### WHAT THIS TASK INVOLVES
Everything from the line containing "theorem witness_OnlyPollReadsTheEncoder : Instr.service" through the line containing "theorem witness_CommandErrorIsSticky_cleared : ∃" in the listing below should be copied exactly, and nothing more.

### SUPPLIED RECORDS
────────────────

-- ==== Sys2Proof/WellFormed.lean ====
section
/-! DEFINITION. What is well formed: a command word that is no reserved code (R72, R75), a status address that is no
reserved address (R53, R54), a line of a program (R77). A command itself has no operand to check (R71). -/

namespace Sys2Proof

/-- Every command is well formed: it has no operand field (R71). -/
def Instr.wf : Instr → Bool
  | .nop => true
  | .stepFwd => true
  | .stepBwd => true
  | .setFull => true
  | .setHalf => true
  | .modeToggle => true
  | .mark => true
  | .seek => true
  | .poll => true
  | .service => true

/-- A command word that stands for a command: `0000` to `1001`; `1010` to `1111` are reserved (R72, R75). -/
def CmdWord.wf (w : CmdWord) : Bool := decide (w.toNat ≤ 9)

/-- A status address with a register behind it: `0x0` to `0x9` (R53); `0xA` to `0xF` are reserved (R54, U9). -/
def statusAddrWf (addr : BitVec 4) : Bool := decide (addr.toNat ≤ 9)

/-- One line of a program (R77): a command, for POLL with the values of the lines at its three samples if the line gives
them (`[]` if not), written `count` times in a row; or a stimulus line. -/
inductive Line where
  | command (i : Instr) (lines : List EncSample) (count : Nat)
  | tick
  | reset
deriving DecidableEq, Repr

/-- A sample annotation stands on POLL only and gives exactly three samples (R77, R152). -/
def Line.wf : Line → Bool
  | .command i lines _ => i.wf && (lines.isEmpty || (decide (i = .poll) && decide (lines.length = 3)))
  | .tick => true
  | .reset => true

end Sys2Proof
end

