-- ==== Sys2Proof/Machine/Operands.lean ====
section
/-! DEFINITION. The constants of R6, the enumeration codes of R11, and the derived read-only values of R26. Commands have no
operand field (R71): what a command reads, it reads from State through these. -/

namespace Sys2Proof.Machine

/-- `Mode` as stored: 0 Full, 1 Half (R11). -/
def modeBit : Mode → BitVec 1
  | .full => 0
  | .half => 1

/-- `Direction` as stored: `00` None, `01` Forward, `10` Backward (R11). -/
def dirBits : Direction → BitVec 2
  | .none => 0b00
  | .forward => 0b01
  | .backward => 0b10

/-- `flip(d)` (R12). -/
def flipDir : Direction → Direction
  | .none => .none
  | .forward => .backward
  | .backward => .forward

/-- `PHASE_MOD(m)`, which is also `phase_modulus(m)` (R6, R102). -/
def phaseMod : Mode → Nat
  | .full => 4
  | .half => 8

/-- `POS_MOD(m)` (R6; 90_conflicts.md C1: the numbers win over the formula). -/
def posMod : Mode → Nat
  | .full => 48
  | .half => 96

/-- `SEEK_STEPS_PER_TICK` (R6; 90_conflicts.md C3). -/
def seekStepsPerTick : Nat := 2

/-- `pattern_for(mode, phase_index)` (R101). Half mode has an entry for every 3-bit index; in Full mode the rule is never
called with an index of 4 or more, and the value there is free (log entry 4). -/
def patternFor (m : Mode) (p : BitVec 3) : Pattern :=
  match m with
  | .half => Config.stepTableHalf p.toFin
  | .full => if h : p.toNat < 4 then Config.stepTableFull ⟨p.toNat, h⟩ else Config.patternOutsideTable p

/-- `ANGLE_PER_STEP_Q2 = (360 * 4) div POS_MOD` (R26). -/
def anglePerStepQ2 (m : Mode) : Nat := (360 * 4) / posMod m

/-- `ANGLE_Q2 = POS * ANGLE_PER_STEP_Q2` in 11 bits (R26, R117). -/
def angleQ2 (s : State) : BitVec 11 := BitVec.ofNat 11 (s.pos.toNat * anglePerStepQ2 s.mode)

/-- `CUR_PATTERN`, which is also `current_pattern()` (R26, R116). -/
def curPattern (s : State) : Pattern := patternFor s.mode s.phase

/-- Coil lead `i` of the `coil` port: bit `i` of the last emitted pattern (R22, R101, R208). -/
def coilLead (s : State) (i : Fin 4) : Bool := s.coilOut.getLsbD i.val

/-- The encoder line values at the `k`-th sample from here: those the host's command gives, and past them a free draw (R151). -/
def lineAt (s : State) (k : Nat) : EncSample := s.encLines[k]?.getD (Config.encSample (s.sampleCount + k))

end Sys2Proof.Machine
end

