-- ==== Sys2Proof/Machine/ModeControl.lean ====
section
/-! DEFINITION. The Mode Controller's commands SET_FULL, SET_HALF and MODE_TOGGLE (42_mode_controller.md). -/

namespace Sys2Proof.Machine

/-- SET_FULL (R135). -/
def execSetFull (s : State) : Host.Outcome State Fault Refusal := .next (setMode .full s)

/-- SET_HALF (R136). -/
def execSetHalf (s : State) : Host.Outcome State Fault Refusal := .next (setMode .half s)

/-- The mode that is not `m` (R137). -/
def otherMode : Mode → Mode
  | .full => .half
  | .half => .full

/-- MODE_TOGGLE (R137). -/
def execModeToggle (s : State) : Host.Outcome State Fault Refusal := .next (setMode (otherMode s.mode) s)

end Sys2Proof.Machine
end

────────────────

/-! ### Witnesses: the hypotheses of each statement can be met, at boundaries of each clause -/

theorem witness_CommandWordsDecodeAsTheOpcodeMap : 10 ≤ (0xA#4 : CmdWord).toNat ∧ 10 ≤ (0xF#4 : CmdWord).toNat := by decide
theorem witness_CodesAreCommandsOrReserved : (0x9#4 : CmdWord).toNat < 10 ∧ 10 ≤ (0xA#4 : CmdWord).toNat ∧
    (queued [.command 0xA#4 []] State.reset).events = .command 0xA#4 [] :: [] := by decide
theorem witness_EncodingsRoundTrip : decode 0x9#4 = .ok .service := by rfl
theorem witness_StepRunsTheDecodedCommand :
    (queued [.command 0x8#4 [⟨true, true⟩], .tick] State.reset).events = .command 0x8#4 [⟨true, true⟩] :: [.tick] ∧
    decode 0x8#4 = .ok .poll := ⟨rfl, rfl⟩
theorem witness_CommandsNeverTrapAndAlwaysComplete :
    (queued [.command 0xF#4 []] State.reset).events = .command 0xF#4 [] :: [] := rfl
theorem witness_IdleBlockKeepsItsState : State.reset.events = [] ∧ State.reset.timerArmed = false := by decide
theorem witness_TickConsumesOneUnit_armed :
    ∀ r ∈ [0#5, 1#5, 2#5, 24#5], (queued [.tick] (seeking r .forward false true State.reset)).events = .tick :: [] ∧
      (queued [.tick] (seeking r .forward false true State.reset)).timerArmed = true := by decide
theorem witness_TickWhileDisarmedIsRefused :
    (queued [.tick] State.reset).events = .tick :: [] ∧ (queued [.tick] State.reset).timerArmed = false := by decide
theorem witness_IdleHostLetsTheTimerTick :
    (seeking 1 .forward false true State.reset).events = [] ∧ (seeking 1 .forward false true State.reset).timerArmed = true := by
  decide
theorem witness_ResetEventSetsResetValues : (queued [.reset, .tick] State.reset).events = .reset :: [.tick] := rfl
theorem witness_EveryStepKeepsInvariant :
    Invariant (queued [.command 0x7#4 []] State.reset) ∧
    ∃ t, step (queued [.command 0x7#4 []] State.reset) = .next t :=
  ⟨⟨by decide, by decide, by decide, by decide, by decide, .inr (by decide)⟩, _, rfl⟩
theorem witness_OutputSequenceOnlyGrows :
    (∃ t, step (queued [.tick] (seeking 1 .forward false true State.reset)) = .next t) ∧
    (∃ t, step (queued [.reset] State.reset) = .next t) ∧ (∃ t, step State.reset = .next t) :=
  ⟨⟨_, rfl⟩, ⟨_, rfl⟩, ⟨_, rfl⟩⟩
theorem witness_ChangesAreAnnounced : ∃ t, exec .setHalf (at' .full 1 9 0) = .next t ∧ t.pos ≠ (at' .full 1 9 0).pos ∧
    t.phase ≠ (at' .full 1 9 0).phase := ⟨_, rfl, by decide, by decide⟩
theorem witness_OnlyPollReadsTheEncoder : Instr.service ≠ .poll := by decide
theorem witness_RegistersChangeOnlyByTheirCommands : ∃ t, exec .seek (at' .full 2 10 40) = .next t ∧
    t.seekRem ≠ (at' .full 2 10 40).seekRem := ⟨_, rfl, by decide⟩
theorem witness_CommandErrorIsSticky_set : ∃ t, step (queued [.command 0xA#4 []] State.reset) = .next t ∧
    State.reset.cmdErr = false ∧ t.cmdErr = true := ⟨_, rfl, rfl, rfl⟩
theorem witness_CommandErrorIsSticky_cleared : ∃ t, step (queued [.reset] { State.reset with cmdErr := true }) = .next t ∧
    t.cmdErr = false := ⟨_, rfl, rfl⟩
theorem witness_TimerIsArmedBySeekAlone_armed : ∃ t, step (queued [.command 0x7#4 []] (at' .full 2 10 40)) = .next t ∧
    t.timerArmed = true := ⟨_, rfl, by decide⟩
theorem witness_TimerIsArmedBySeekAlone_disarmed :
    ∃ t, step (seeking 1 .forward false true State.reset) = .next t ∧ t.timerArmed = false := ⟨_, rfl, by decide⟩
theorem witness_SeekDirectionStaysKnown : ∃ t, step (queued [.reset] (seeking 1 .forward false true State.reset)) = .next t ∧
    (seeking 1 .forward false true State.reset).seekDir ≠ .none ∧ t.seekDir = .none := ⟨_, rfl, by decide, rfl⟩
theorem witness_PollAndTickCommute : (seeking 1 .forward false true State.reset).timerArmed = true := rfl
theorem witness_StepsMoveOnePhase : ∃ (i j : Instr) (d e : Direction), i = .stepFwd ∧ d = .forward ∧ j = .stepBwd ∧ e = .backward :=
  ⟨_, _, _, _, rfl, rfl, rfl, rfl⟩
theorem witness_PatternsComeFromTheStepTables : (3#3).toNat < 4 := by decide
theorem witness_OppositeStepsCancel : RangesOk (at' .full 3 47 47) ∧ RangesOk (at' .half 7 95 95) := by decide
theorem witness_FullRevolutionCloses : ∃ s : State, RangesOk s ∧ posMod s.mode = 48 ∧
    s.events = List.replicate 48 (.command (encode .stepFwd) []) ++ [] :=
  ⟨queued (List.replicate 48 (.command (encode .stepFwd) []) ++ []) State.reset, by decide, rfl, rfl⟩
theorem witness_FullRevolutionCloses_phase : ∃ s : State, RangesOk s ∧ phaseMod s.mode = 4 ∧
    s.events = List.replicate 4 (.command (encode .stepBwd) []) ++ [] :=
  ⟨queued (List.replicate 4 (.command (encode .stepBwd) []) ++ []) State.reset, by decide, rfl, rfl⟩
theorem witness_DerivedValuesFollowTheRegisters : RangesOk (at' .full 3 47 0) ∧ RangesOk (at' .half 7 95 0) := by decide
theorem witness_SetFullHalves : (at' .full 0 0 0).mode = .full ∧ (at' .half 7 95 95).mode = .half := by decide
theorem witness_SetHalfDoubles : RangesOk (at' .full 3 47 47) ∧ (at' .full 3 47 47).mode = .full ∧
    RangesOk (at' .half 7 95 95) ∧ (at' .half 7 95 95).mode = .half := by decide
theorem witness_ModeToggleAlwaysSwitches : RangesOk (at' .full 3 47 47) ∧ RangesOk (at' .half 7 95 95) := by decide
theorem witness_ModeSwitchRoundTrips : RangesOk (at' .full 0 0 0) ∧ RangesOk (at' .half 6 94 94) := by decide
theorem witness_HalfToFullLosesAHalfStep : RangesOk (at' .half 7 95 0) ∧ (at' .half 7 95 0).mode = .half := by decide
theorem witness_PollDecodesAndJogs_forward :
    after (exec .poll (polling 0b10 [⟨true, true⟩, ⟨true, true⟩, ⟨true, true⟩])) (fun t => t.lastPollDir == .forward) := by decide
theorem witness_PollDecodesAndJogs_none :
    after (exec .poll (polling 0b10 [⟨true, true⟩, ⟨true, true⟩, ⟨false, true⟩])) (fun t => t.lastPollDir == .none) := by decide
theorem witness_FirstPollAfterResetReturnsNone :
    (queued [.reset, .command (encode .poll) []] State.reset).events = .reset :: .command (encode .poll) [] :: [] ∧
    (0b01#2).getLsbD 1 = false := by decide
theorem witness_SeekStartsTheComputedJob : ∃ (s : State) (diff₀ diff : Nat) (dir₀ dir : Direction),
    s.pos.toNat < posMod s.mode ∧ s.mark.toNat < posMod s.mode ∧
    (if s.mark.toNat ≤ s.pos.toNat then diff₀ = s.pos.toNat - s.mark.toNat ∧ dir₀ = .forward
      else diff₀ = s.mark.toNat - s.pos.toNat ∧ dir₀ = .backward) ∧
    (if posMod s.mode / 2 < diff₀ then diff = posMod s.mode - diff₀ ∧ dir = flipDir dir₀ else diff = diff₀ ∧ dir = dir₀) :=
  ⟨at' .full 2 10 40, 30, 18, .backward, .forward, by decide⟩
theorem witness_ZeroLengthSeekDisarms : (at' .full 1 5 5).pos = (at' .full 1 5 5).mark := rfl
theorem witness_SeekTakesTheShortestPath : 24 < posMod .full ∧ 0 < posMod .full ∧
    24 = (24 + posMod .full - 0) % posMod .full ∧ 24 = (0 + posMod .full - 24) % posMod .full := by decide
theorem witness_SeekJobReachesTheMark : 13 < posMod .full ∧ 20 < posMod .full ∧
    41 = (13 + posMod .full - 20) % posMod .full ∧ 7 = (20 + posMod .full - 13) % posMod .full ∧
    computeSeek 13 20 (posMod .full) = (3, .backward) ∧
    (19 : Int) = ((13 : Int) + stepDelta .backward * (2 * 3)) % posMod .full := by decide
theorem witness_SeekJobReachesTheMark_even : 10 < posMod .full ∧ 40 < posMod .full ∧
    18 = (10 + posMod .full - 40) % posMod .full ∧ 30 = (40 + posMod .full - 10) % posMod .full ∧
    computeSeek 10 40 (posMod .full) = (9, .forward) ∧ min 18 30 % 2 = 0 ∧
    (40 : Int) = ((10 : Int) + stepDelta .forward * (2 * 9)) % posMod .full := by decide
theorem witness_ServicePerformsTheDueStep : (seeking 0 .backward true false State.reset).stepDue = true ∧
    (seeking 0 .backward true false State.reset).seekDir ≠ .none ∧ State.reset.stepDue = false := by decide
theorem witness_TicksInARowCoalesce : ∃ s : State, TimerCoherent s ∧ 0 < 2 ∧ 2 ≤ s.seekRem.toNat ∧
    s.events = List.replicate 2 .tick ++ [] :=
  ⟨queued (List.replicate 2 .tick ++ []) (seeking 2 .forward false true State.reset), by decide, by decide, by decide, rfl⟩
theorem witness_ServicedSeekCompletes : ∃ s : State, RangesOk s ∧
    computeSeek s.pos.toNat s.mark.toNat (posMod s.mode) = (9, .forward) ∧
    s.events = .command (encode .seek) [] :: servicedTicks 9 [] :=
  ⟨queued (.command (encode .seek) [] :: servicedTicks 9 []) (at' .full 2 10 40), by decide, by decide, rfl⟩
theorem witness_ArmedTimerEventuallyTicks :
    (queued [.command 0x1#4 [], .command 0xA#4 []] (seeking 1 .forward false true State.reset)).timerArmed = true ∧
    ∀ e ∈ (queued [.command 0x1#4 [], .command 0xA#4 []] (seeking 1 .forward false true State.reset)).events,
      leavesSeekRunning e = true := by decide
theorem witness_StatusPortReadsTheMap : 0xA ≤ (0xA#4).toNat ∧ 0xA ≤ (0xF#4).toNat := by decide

────────────────

### EXPECTED ANSWER
theorem witness_OnlyPollReadsTheEncoder : Instr.service ≠ .poll := by decide
theorem witness_RegistersChangeOnlyByTheirCommands : ∃ t, exec .seek (at' .full 2 10 40) = .next t ∧
    t.seekRem ≠ (at' .full 2 10 40).seekRem := ⟨_, rfl, by decide⟩
theorem witness_CommandErrorIsSticky_set : ∃ t, step (queued [.command 0xA#4 []] State.reset) = .next t ∧
    State.reset.cmdErr = false ∧ t.cmdErr = true := ⟨_, rfl, rfl, rfl⟩
theorem witness_CommandErrorIsSticky_cleared : ∃ t, step (queued [.reset] { State.reset with cmdErr := true }) = .next t ∧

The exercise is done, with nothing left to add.